* [Task instructions]: Lines from the beginning of the data through the line containing "theorem State.tokenRefuse_frame (s" are to be copied exactly, with no other line included.

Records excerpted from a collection
= Beginning of Section =
theorem activateQuad_frame (key : BitVec 8) (s : State) :
    (activateQuad key s).kept.queue = s.kept.queue ∧ (activateQuad key s).kept.far = s.kept.far ∧ (activateQuad key s).kept.flash = s.kept.flash ∧ (activateQuad key s).kept.meter = s.kept.meter := by
  refine ⟨?_, ?_, ?_, ?_⟩ <;> (unfold activateQuad; repeat' (first | with_reducible rfl | extract_lets | with_reducible refine (foldl_queue _ (fun a x => ?_) _ _).trans ?_ | with_reducible refine (foldl_far _ (fun a x => ?_) _ _).trans ?_ | with_reducible refine (foldl_flash _ (fun a x => ?_) _ _).trans ?_ | with_reducible refine (foldl_meter _ (fun a x => ?_) _ _).trans ?_ | split | simp +zetaDelta only [id_eq, ↓State.kept_mk, State.queue_eq, State.layout_eq, State.far_eq, State.flash_eq, State.meter_eq, ↓foldl_queue, ↓foldl_layout, ↓foldl_far, ↓foldl_flash, ↓foldl_meter, ↓ite_kept, ↓State.fwuRefuse_frame, ↓State.closeGatesOf_frame, ↓State.settleQuiesced_frame, ↓State.setFw_frame, ↓State.activateDie_frame, ite_self, and_self, implies_true]))

theorem State.tokenDone_frame (s : State) (f : Firmware) (r : OwnerRec) :
    (State.tokenDone s f r).kept = s.kept ∧ (State.tokenDone s f r).vDram = s.vDram := by
  simp only [State.tokenDone, ↓State.kept_mk, State.kept_eq, ↓foldl_kept, ↓ite_kept, ↓State.vDram_mk, State.vDram_eq, ↓foldl_vDram, ↓ite_vDram, ↓State.fwuDone_frame, ↓State.setFw_frame, ite_self, and_self, implies_true]

theorem State.tokenRefuse_frame (s : State) (t : Token) (check : Option Nat) :
    (State.tokenRefuse s t check).kept = s.kept ∧ (State.tokenRefuse s t check).vDram = s.vDram := by
  simp only [State.tokenRefuse, ↓State.kept_mk, State.kept_eq, ↓foldl_kept, ↓ite_kept, ↓State.vDram_mk, State.vDram_eq, ↓foldl_vDram, ↓ite_vDram, ↓State.fwuRefuse_frame, ↓State.authFailIf_frame, ite_self, and_self, implies_true]

theorem State.token_frame (s : State) (key : BitVec 8) (t : Token) (op : Nat) (cls : Nat) (hasKey : Bool) (ok : Bool) (f : Firmware) (r : OwnerRec) :
    (State.token s key t op cls hasKey ok f r).kept = s.kept ∧ (State.token s key t op cls hasKey ok f r).vDram = s.vDram := by
  simp only [State.token, ↓State.kept_mk, State.kept_eq, ↓foldl_kept, ↓ite_kept, ↓State.vDram_mk, State.vDram_eq, ↓foldl_vDram, ↓ite_vDram, ↓State.tokenDone_frame, ↓State.tokenRefuse_frame, ite_self, and_self, implies_true]

theorem claim_frame (key : BitVec 8) (t : Token) (s : State) :
    (claim key t s).kept = s.kept ∧ (claim key t s).vDram = s.vDram := by
  simp only [claim, ↓State.kept_mk, State.kept_eq, ↓foldl_kept, ↓ite_kept, ↓State.vDram_mk, State.vDram_eq, ↓foldl_vDram, ↓ite_vDram, ↓State.fwuRefuse_frame, ↓State.tokenDone_frame, ite_self, and_self, implies_true]

theorem ownerTransfer_frame (key : BitVec 8) (t : Token) (s : State) :
    (ownerTransfer key t s).kept = s.kept ∧ (ownerTransfer key t s).vDram = s.vDram := by
  simp only [ownerTransfer, ↓State.kept_mk, State.kept_eq, ↓foldl_kept, ↓ite_kept, ↓State.vDram_mk, State.vDram_eq, ↓foldl_vDram, ↓ite_vDram, ↓State.token_frame, ite_self, and_self, implies_true]

theorem revokeImage_frame (key : BitVec 8) (t : Token) (s : State) :
    (revokeImage key t s).kept = s.kept ∧ (revokeImage key t s).vDram = s.vDram := by
  simp only [revokeImage, ↓State.kept_mk, State.kept_eq, ↓foldl_kept, ↓ite_kept, ↓State.vDram_mk, State.vDram_eq, ↓foldl_vDram, ↓ite_vDram, ↓State.token_frame, ite_self, and_self, implies_true]

theorem ownerRelease_frame (key : BitVec 8) (t : Token) (s : State) :
    (ownerRelease key t s).kept = s.kept ∧ (ownerRelease key t s).vDram = s.vDram := by
  simp only [ownerRelease, ↓State.kept_mk, State.kept_eq, ↓foldl_kept, ↓ite_kept, ↓State.vDram_mk, State.vDram_eq, ↓foldl_vDram, ↓ite_vDram, ↓State.token_frame, ite_self, and_self, implies_true]

theorem debugUnlock_frame (key : BitVec 8) (t : Token) (s : State) :
    (debugUnlock key t s).kept = s.kept ∧ (debugUnlock key t s).vDram = s.vDram := by
  simp only [debugUnlock, ↓State.kept_mk, State.kept_eq, ↓foldl_kept, ↓ite_kept, ↓State.vDram_mk, State.vDram_eq, ↓foldl_vDram, ↓ite_vDram, ↓State.token_frame, ite_self, and_self, implies_true]

theorem lifecycleToken_frame (key : BitVec 8) (t : Token) (s : State) :
    (lifecycleToken key t s).kept = s.kept ∧ (lifecycleToken key t s).vDram = s.vDram := by
  simp only [lifecycleToken, ↓State.kept_mk, State.kept_eq, ↓foldl_kept, ↓ite_kept, ↓State.vDram_mk, State.vDram_eq, ↓foldl_vDram, ↓ite_vDram, ↓State.token_frame, ite_self, and_self, implies_true]
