theorem both_dram_canon (c : Prop) [Decidable c] (a b : State) (ha : Canon a.vDram) (hb : Canon b.vDram) :
    Canon (if c then a else b).vDram := by split <;> assumption
theorem foldl_dram_canon {β : Type} (f : State → β → State) (h : ∀ a x, Canon a.vDram → Canon (f a x).vDram)
    (l : List β) (s : State) (hs : Canon s.vDram) : Canon (l.foldl f s).vDram := by
  induction l generalizing s with
  | nil => exact hs
  | cons x t ih => exact ih _ (h s x hs)

theorem both_far_canon (c : Prop) [Decidable c] (a b : State) (ha : Canon a.kept.far) (hb : Canon b.kept.far) :
    Canon (if c then a else b).kept.far := by split <;> assumption
theorem foldl_far_canon {β : Type} (f : State → β → State) (h : ∀ a x, Canon a.kept.far → Canon (f a x).kept.far)
    (l : List β) (s : State) (hs : Canon s.kept.far) : Canon (l.foldl f s).kept.far := by
  induction l generalizing s with
  | nil => exact hs
  | cons x t ih => exact ih _ (h s x hs)

theorem both_flash_canon (c : Prop) [Decidable c] (a b : State) (ha : Canon a.kept.flash) (hb : Canon b.kept.flash) :
    Canon (if c then a else b).kept.flash := by split <;> assumption
theorem foldl_flash_canon {β : Type} (f : State → β → State) (h : ∀ a x, Canon a.kept.flash → Canon (f a x).kept.flash)
    (l : List β) (s : State) (hs : Canon s.kept.flash) : Canon (l.foldl f s).kept.flash := by
  induction l generalizing s with
  | nil => exact hs
  | cons x t ih => exact ih _ (h s x hs)

theorem State.setDramByte_dram_canon (s : State) (key : Nat) (b : Byte) (hc : Canon s.vDram) : Canon (s.setDramByte key b).vDram := by
  simp only [State.setDramByte, State.vDram_mk]
  rw [← State.vDram_eq] at hc
  exact canon_set _ _ _ hc

theorem State.setDramBytes_dram_canon (s : State) (key : Nat) (bs : List Byte) (hc : Canon s.vDram) :
    Canon (s.setDramBytes key bs).vDram := by
  simp only [State.setDramBytes, State.vDram_mk]
  rw [← State.vDram_eq] at hc
  exact canon_dramWrite _ _ _ hc


theorem State.jobWrite_dram_canon (s : State) (t addr : Nat) (bs : List Byte) (hc : Canon s.vDram) :
    Canon (s.jobWrite t addr bs).vDram := by
  induction bs generalizing s addr with
  | nil => exact hc
  | cons b l ih =>
    unfold State.jobWrite
    extract_lets s1
    apply ih
    simp only [s1]
    split
    · exact State.setDramByte_dram_canon _ _ _ hc
    · exact hc

theorem State.setJobNat_dram_canon (s : State) (p : Nat) (addr : Nat) (n : Nat) (v : Nat) (hc : Canon s.vDram) :
    Canon (State.setJobNat s p addr n v).vDram := by
  unfold State.setJobNat
  repeat' (first | with_reducible assumption | extract_lets | with_reducible apply State.jobWrite_dram_canon | with_reducible refine both_dram_canon _ _ _ ?_ ?_ | split | simp +zetaDelta only [↓State.vDram_mk, State.vDram_eq, ↓foldl_vDram, ↓ite_vDram, ite_self, implies_true] | (with_reducible refine foldl_dram_canon _ ?_ _ _ ?_ <;> intros))

theorem State.writeLines_dram_canon (s : State) (p : Nat) (addr : Nat) (bs : List Byte) (hc : Canon s.vDram) :
    Canon (State.writeLines s p addr bs).vDram := by
  unfold State.writeLines
  repeat' (first | with_reducible assumption | extract_lets | with_reducible apply State.jobWrite_dram_canon | with_reducible refine both_dram_canon _ _ _ ?_ ?_ | split | simp +zetaDelta only [↓State.vDram_mk, State.vDram_eq, ↓foldl_vDram, ↓ite_vDram, ↓State.writeOver_frame, ite_self, implies_true] | (with_reducible refine foldl_dram_canon _ ?_ _ _ ?_ <;> intros))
= End of Section =
* [Response area]:
theorem activateQuad_frame (key : BitVec 8) (s : State) :
    (activateQuad key s).kept.queue = s.kept.queue ∧ (activateQuad key s).kept.far = s.kept.far ∧ (activateQuad key s).kept.flash = s.kept.flash ∧ (activateQuad key s).kept.meter = s.kept.meter := by
  refine ⟨?_, ?_, ?_, ?_⟩ <;> (unfold activateQuad; repeat' (first | with_reducible rfl | extract_lets | with_reducible refine (foldl_queue _ (fun a x => ?_) _ _).trans ?_ | with_reducible refine (foldl_far _ (fun a x => ?_) _ _).trans ?_ | with_reducible refine (foldl_flash _ (fun a x => ?_) _ _).trans ?_ | with_reducible refine (foldl_meter _ (fun a x => ?_) _ _).trans ?_ | split | simp +zetaDelta only [id_eq, ↓State.kept_mk, State.queue_eq, State.layout_eq, State.far_eq, State.flash_eq, State.meter_eq, ↓foldl_queue, ↓foldl_layout, ↓foldl_far, ↓foldl_flash, ↓foldl_meter, ↓ite_kept, ↓State.fwuRefuse_frame, ↓State.closeGatesOf_frame, ↓State.settleQuiesced_frame, ↓State.setFw_frame, ↓State.activateDie_frame, ite_self, and_self, implies_true]))

theorem State.tokenDone_frame (s : State) (f : Firmware) (r : OwnerRec) :
    (State.tokenDone s f r).kept = s.kept ∧ (State.tokenDone s f r).vDram = s.vDram := by
  simp only [State.tokenDone, ↓State.kept_mk, State.kept_eq, ↓foldl_kept, ↓ite_kept, ↓State.vDram_mk, State.vDram_eq, ↓foldl_vDram, ↓ite_vDram, ↓State.fwuDone_frame, ↓State.setFw_frame, ite_self, and_self, implies_true]

theorem State.tokenRefuse_frame (s : State) (t : Token) (check : Option Nat) :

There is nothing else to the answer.